The A272 is a road in southeast England. It follows an approximate east–west route from near Heathfield, East Sussex to the city of Winchester, Hampshire.

==Route==
The eastern end of the A272 starts at a junction with the A267, 1.5 mi north-west of the village of Cross-in-Hand, East Sussex. It heads west, crossing the A26 and A22 north of Uckfield, and continues through Newick before going over the border into West Sussex at a point east of Scaynes Hill. It then bypasses the town of Haywards Heath and continues west, crossing the main London-Brighton A23 road at Bolney.

The road crosses the A24 and then passes through a number of villages and small towns in West Sussex, such as Billingshurst, Petworth and Midhurst. It then crosses the county boundary into Hampshire and reaches Petersfield, where it crosses the A3 to the west of the town. The final section passes the National Trust property of Hinton Ampner and rises high on to the Hampshire downs, passing Cheesefoot Head, before descending to merge with the A31 at Chilcomb to the east of Winchester.

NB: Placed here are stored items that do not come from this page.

/-! ### Requests and writes -/

theorem requestInput (s : State) (h : P s) : P s.requestInput.1 := by
  unfold State.requestInput
  split
  · exact h
  · split
    · exact h
    · have hs : Steady s { s with relay.waitingInput := some s.peu.pendingInput } := .of_kept rfl
      dsimp only
      split
      · exact I.settle _ s (I.steady s _ h ((steady_applyInputNow _).after hs))
      · exact I.steady s _ h hs

theorem requestRealign (s : State) (h : P s) : P s.requestRealign.1 := by
  unfold State.requestRealign
  dsimp only
  exact I.settle _ s (I.steady s _ h (steady_enterSearch _ s))

theorem requestTestOn (s : State) (h : P s) : P s.requestTestOn.1 := by
  unfold State.requestTestOn
  dsimp only
  refine I.settle _ s (I.steady s _ h ((steady_reevaluate _).after ?_))
  exact (steady_enterSearch LaneRec.activate s).trans (.of_kept rfl)

theorem requestTestOff (s : State) (h : P s) : P s.requestTestOff.1 := by
  unfold State.requestTestOff
  dsimp only
  split
  · exact I.steady s _ h ((steady_reevaluate _).after (.of_kept rfl))
  · exact h

theorem writeModeWord (s : State) (p : Port) (ps : List (Byte × Byte)) (h : P s) : P (s.writeModeWord p ps).1 := by
  unfold State.writeModeWord State.setModeWord
  dsimp only
  split
  · exact I.settle _ s (I.steady _ _ (I.setModeWord s _ h) (steady_loseLock _))
  · exact I.setModeWord s _ h

/-- Every other field of `Invariant` is a steady operation, or one of these with `settle` after it. -/
theorem invariant : Invariant P where
  tick s h := I.clock s 1 s.panelReady h
  pop := I.pop
  arrive s e h := I.steady _ _ (I.clock s e.elapsed _ h) (steady_arrive s e)
  powerOn := I.powerOn
  setPort := I.setPort
  raise := I.raise
  settle := I.settle
  settleMemory s h := I.steady s _ h (steady_settleMemory s)
  closeGroup := I.closeGroup
  goQuiet s l h := I.steady s _ h (steady_goQuiet s l)
  seeActivity s l h := I.steady s _ h (steady_seeActivity s l)
  finishStagingWrite s l a q h := I.steady s _ h (steady_finishStagingWrite s l a q)
  finishScanRead s r a live h := I.steady s _ h (steady_finishScanRead s r a live)
  finishCaptureRead s p r a w h := I.steady s _ h (steady_finishCaptureRead s p r a w)
  finishRefresh s h := I.steady s _ h (steady_finishRefresh s)
  oweRefresh s h := I.steady s _ h (.of_kept rfl)
  endCapture s p st data h := I.steady s _ h (steady_endCapture s p st data)
  withdrawCapture s p h := I.steady s _ h (steady_withdrawCapture s p)
  setCapture s _ h := I.steady s _ h (.of_kept rfl)
  wakeMemory s h := I.steady s _ h (steady_wakeMemory s)
  memoryAwake s h := I.steady s _ h (steady_memoryAwake s)
  leadReached s k h := I.steady s _ h (steady_modSlot_of_frame s k _ fun _ => ⟨rfl, rfl, rfl⟩)
  tminReached := I.tminReached
  holdOrOpen := I.holdOrOpen
  takePlanned s h hs := I.takePlanned _ (I.steady s _ h (.of_kept rfl)) hs
  endGrace s h := I.steady s _ h ((steady_clearPlanned s).trans (.of_kept rfl))
  drawNext := I.drawNext
  closeScan := I.closeScan
  panelReady := I.panelReady
  completeWake := I.completeWake
  writeModeWord := I.writeModeWord
  writeRegion := I.writeRegion
  requestInput := I.requestInput
  requestPanel := I.requestPanel
  requestCommit := I.requestCommit
  requestPin := I.requestPin
  requestRelease := I.requestRelease
  requestRealign := I.requestRealign
  requestReset := I.requestReset
  requestRecord s _ h := I.steady s _ h (.of_kept rfl)
  requestTestOn := I.requestTestOn
  requestTestOff := I.requestTestOff

end SteadyInvariant

/-! ## The agreement of the scan-out -/

theorem even_modSlot (s : State) (k : Fin 5) (f : Slot → Slot) : Even s (s.modSlot k f) := { Even.refl s with }

theorem even_freeSlot (s : State) (k : Fin 5) : Even s (s.freeSlot k) := by
  unfold State.freeSlot
  dsimp only
  refine (steady_reevalRepeat _).toEven.after ?_
  split
  · exact (even_modSlot s k _).trans { Even.refl _ with }
  · exact even_modSlot s k _

theorem even_takeSlot {s t : State} {k : Fin 5} (h : s.takeSlot = some (k, t)) : Even s t := by
  rcases takeSlot_cases s t k h with ⟨_, rfl⟩ | ⟨_, rfl⟩
  · exact .refl _
  · exact (even_freeSlot _ k).after (steady_recordIfUnrecorded s k).toEven

theorem even_installFrame (s : State) (k : Fin 5) (r : Slot) : Even s (s.installFrame k r) := { Even.refl s with }

/-- An accepted FS as far as its slot: the relay re-evaluated, the stamps and the mode taken, the frame counted. -/
def State.acceptFrame (s : State) (w : LaneWord) (width height : Nat) : State :=
  let s1 := State.reevaluate { s with relay.refused := false }
  let s2 := { s1 with relay.lastAccepted := some s.relayTime, pacing.holdReference := some s.relayTime }
  ((s2.takeMode (frameModeFor s2.lowlag s2.lra.preface.lowlag)).takeArrival width height).countFrame w

/-- The mode an accepted FS gives its frame. -/
def State.frameMode (s : State) : FrameMode :=
  frameModeFor (State.reevaluate { s with relay.refused := false }).lowlag
    (State.reevaluate { s with relay.refused := false }).lra.preface.lowlag

theorem steady_acceptFrame (s : State) (w : LaneWord) (width height : Nat) : Steady s (s.acceptFrame w width height) := by
  have h1 : Steady s (State.reevaluate { s with relay.refused := false }) := (steady_reevaluate _).after (.of_kept rfl)
  exact (steady_countFrame _ w).after ((steady_takeArrival _ width height).after
    ((steady_takeMode _ _).after (h1.trans (.of_kept rfl))))

/-- An accepted FS that finds a slot: its frame goes there, and a hold ends. -/
theorem openFrame_cases {s t : State} {w : LaneWord} {width height : Nat} (h : s.openFrame w width height = some t) :
    ∃ k u, (s.acceptFrame w width height).countDownPins.takeSlot = some (k, u) ∧
      t = (u.installFrame k ((s.acceptFrame w width height).openedSlot w s.frameMode width height)).exitHold .fs := by
  unfold State.openFrame at h
  dsimp only at h
  split at h
  · rename_i k u hu
    exact ⟨k, u, hu, (Option.some.inj h).symm⟩
  · cases h

theorem scanAgrees_openFrame (s : State) (w : LaneWord) (width height : Nat) (t : State) (h : s.ScanAgrees)
    (ht : s.openFrame w width height = some t) : t.ScanAgrees := by
  obtain ⟨k, u, hu, rfl⟩ := openFrame_cases ht
  refine scanAgrees_exitHold (scanAgrees_of_even h ?_) .fs
  exact (even_installFrame u k _).after ((even_takeSlot hu).after
    ((even_countDownPins _).after (steady_acceptFrame s w width height).toEven))

theorem scanAgrees_openWaiting {s : State} (h : s.ScanAgrees) (hs : s.relay.state ≠ .idle) :
    s.openWaiting.ScanAgrees := by
  have hr := h.running_of_state hs
  unfold State.openWaiting
  split
  · dsimp only
    split
    · exact scanAgrees_holdOrOpen (scanAgrees_congr h rfl rfl) ⟨hr.panel, hr.state⟩
    · exact scanAgrees_congr h rfl rfl
  · exact h

theorem scanAgrees_takePlanned {s : State} (h : s.ScanAgrees) (hs : s.relay.state ≠ .idle) :
    s.takePlanned.ScanAgrees := by
  unfold State.takePlanned
  split
  · exact scanAgrees_enterHold h (mayHold_ready ‹_›)
  · split
    · exact scanAgrees_openScan (h.running_of_state hs)
    · exact scanAgrees_congr h rfl rfl

theorem scanAgrees_drawNext {s : State} (h : s.ScanAgrees) : s.drawNext.ScanAgrees :=
  scanAgrees_of_even (s := { s with link := s.drawNext.link }) (scanAgrees_congr h rfl rfl) (steady_drawNext s).toEven

theorem scanAgrees_triggerExit {s : State} (h : s.ScanAgrees) (t : HoldTrigger) : (s.triggerExit t).ScanAgrees := by
  unfold State.triggerExit
  split
  · exact scanAgrees_settle (scanAgrees_exitHold h t) s
  · exact h

/-- The first panel contract takes the relay out of IDLE. -/
theorem running_leaveIdle (s : State) (c : PanelContract) (h : s.relay.waitingPanel = some c) :
    s.installPanel.reevaluate.Running := by
  have he := steady_reevaluate s.installPanel
  have hp : s.installPanel.reevaluate.relay.panel ≠ none := by
    rw [he.panel, (even_installPanel s).panel, takePanel_panel, h]
    exact Option.some_ne_none c
  refine ⟨hp, fun hi => hp ?_⟩
  rw [he.panel]
  exact (properRelayState_idle _).mp ((relay_state_reevaluate _).1.symm.trans hi)

theorem scanAgrees_leaveIdle (s : State) (c : PanelContract) (h : s.relay.waitingPanel = some c) :
    s.leaveIdle.ScanAgrees := by
  have hr := running_leaveIdle s c h
  unfold State.leaveIdle
  dsimp only
  refine scanAgrees_openScan ?_
  exact ⟨hr.panel, hr.state⟩

theorem scanAgrees_requestPanel (s : State) (h : s.ScanAgrees) : s.requestPanel.1.ScanAgrees := by
  unfold State.requestPanel
  split
  · exact h
  · split
    · exact h
    · have hw : ∀ f, State.ScanAgrees { s with relay.waitingPanel := f } := fun f => ⟨h.scan, h.idle, h.quiet⟩
      dsimp only
      split
      · exact scanAgrees_settle (scanAgrees_leaveIdle _ s.peu.pendingPanel rfl) s
      · exact scanAgrees_triggerExit (hw _) .panelApply

theorem scanAgrees_requestCommit (s : State) (h : s.ScanAgrees) : s.requestCommit.1.ScanAgrees := by
  unfold State.requestCommit
  dsimp only
  refine scanAgrees_triggerExit ?_ .commit
  exact scanAgrees_congr h rfl rfl

theorem scanAgrees_requestPin (s : State) (p : Port) (h : s.ScanAgrees) : (s.requestPin p).1.ScanAgrees := by
  unfold State.requestPin
  split
  · exact h
  · split
    · exact h
    · split
      · exact h
      · exact scanAgrees_congr h rfl rfl

theorem scanAgrees_requestRelease (s : State) (p : Port) (h : s.ScanAgrees) : (s.requestRelease p).1.ScanAgrees := by
  unfold State.requestRelease
  split
  · exact scanAgrees_of_even h (even_dropPin s p)
  · exact h

/-! ### The relay reset -/

/-- A relay reset leaves the scan-out without a scan, READY unless it was QUIET. -/
theorem scanAgrees_abortScanOut (s : State) (h : s.ScanAgrees) : s.abortScanOut.ScanAgrees := by
  unfold State.abortScanOut
  split
  · exact h
  · exact h
  · rename_i hs
    have hr : s.Running := h.running_of_scanOut (by rw [hs]; decide)
    split
    · exact scanAgrees_endScan _ _ ⟨hr.panel, hr.state⟩
    · exact h
  · rename_i hs
    have hr : s.Running := h.running_of_scanOut (by rw [hs]; decide)
    refine scanAgrees_of_even ?_ (steady_wakeMemory _).toEven
    exact scanAgrees_of_unscanned (s := s) ⟨hr.panel, hr.state⟩ (h.no_scan (by rw [hs]; decide)) rfl nofun nofun
  · rename_i hs
    have hr : s.Running := h.running_of_scanOut (by rw [hs]; decide)
    exact scanAgrees_of_unscanned (s := s) ⟨hr.panel, hr.state⟩ (h.no_scan (by rw [hs]; decide)) rfl nofun nofun

theorem even_resetStore (s : State) : Even s s.resetStore := (steady_dropCaptures _).toEven.after { Even.refl s with }
theorem steady_resetLra (s : State) : Steady s s.resetLra := .of_kept rfl
theorem steady_resetPacing (s : State) : Steady s s.resetPacing := { Steady.refl s with waiting := fun _ => rfl }
theorem steady_resetRecords (s : State) : Steady s s.resetRecords := .of_kept rfl

/-- The relay controller's reset takes the waiting panel contract, and re-evaluates. -/
theorem steady_resetRelay (s : State) : Steady { s with relay.waitingPanel := none } s.resetRelay :=
  (steady_reevaluate _).after (.of_kept rfl)

theorem scanAgrees_resetRelay (s : State) (h : s.ScanAgrees) : s.resetRelay.ScanAgrees :=
  scanAgrees_of_even (s := { s with relay.waitingPanel := none }) ⟨h.scan, h.idle, h.quiet⟩ (steady_resetRelay s).toEven

theorem scanAgrees_requestReset (s : State) (h : s.ScanAgrees) : s.requestReset.1.ScanAgrees := by
  have h1 : s.abortScanOut.resetStore.resetLra.resetPacing.resetRecords.ScanAgrees :=
    scanAgrees_of_even (scanAgrees_abortScanOut s h) ((steady_resetRecords _).toEven.after
      ((steady_resetPacing _).toEven.after ((steady_resetLra _).toEven.after (even_resetStore _))))
  have h2 : s.abortScanOut.resetStore.resetLra.resetPacing.resetRecords.resetRelay.ScanAgrees :=
    scanAgrees_resetRelay _ h1
  unfold State.requestReset
  dsimp only
  refine scanAgrees_settle ?_ s
  unfold State.deadlineAtReady
  split
  · rename_i hd
    exact scanAgrees_holdOrOpen h2 (h2.running_of_scanOut (by rw [hd.2.1]; decide))
  · exact h2

theorem scanAgrees_writeRegion (s : State) (p : Port) (r : Region) (off : Nat) (ps : List (Byte × Byte))
    (h : s.ScanAgrees) : (s.writeRegion p r off ps).ScanAgrees := by
  cases r <;> exact scanAgrees_congr h rfl rfl

theorem scanAgrees_invariant : SteadyInvariant State.ScanAgrees where
  steady _ _ h k := scanAgrees_of_even h k.toEven
  clock _ _ _ h := scanAgrees_congr h rfl rfl
  pop _ _ h := scanAgrees_congr h rfl rfl
  panelReady _ h := scanAgrees_congr h rfl rfl
  powerOn straps _ _ := scanAgrees_congr (powerOn_scanAgrees straps) rfl rfl
  setPort _ _ _ h := scanAgrees_congr h rfl rfl
  raise _ _ _ h := scanAgrees_congr h rfl rfl
  settle _ before h := scanAgrees_settle h before
  openFrame := scanAgrees_openFrame
  tminReached _ h hs := scanAgrees_openWaiting (scanAgrees_congr h rfl rfl) hs
  holdOrOpen _ h hs _ := scanAgrees_holdOrOpen h (h.running_of_state hs)
  takePlanned _ h hs := scanAgrees_takePlanned h hs
  drawNext _ := scanAgrees_drawNext
  closeScan _ c h hc := scanAgrees_closeScan h c hc
  completeWake _ ending h hw :=
    scanAgrees_completeWake ending (h.running_of_scanOut (by rw [hw]; decide)) (h.no_scan (by rw [hw]; decide))
  setModeWord _ _ h := scanAgrees_congr h rfl rfl
  writeRegion := scanAgrees_writeRegion
  requestPanel := scanAgrees_requestPanel
  requestCommit := scanAgrees_requestCommit
  requestPin := scanAgrees_requestPin
  requestRelease := scanAgrees_requestRelease
  requestReset := scanAgrees_requestReset

/-- Settles O59: every operation is even, or leaves a running relay with its scan-out out of QUIET. -/
theorem scanOutStaysInAgreement : Obligations.ScanOutStaysInAgreement := scanAgrees_invariant.invariant.step

end Sys2Proof.Machine
end

section
/-! That the pin records and the pin holders agree: what a pin's grant, its end, a relayout and a new frame do to them. -/
namespace Sys2Proof.Machine

/-! ## The order the part chooses -/

theorem insertFree_perm {α : Type} (n : Nat) (x : α) (ys : List α) : (insertFree n x ys).1.Perm (x :: ys) := by
  induction ys generalizing n with
  | nil => exact .refl _
  | cons y ys ih =>
    unfold insertFree
    split
    · exact .refl _
    · exact ((ih (n + 1)).cons y).trans (.swap x y ys)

In former years, the A272 continued north-west from Winchester to Stockbridge, but this section has now been redesignated as the B3049. Today, after 1.3 mi it re-emerges from the A31 to run north to the Winnall Roundabout, Junction 9 of the M3. Here it merges with the A34, passing east and north of Winchester (with limited access to the A33 northbound), before re-emerging near Littleton. It then runs NW along the Andover Road (formerly B3420), terminating at the A30 in the parish of Barton Stacey, an overall length of 85 mi. To the north the B3420 continues across the River Test to Wherwell and Andover.

==Features==
The A272's route is predominantly rural, despite being only 40 mi from the centre of London at its nearest point. Most of it passes through countryside, villages and small towns, and the only built-up area of any size that it traverses is Haywards Heath and its surrounding villages. There is very little dual carriageway—just three very short sections between Petworth and Midhurst—and it therefore gives the driver an experience which is reminiscent of English country roads as they were in the middle of the 20th Century.

It has been said that the A272 follows part of the route that was taken by pilgrims travelling between the cathedral cities of Winchester and Canterbury. However, this is unlikely because, for most of its length, it passes through the low weald of Sussex. Prior to the development of modern roads, this was difficult for travellers, because of the extensive forest and tracts of low-lying marshy ground. The more likely route was the Pilgrims' Way, which followed the chalk escarpment of the North Downs.

==In popular culture==
The A272 is mentioned as part of the route Pablo Picasso will take as part of his bicycle ride in the first episode of Monty Python's Flying Circus.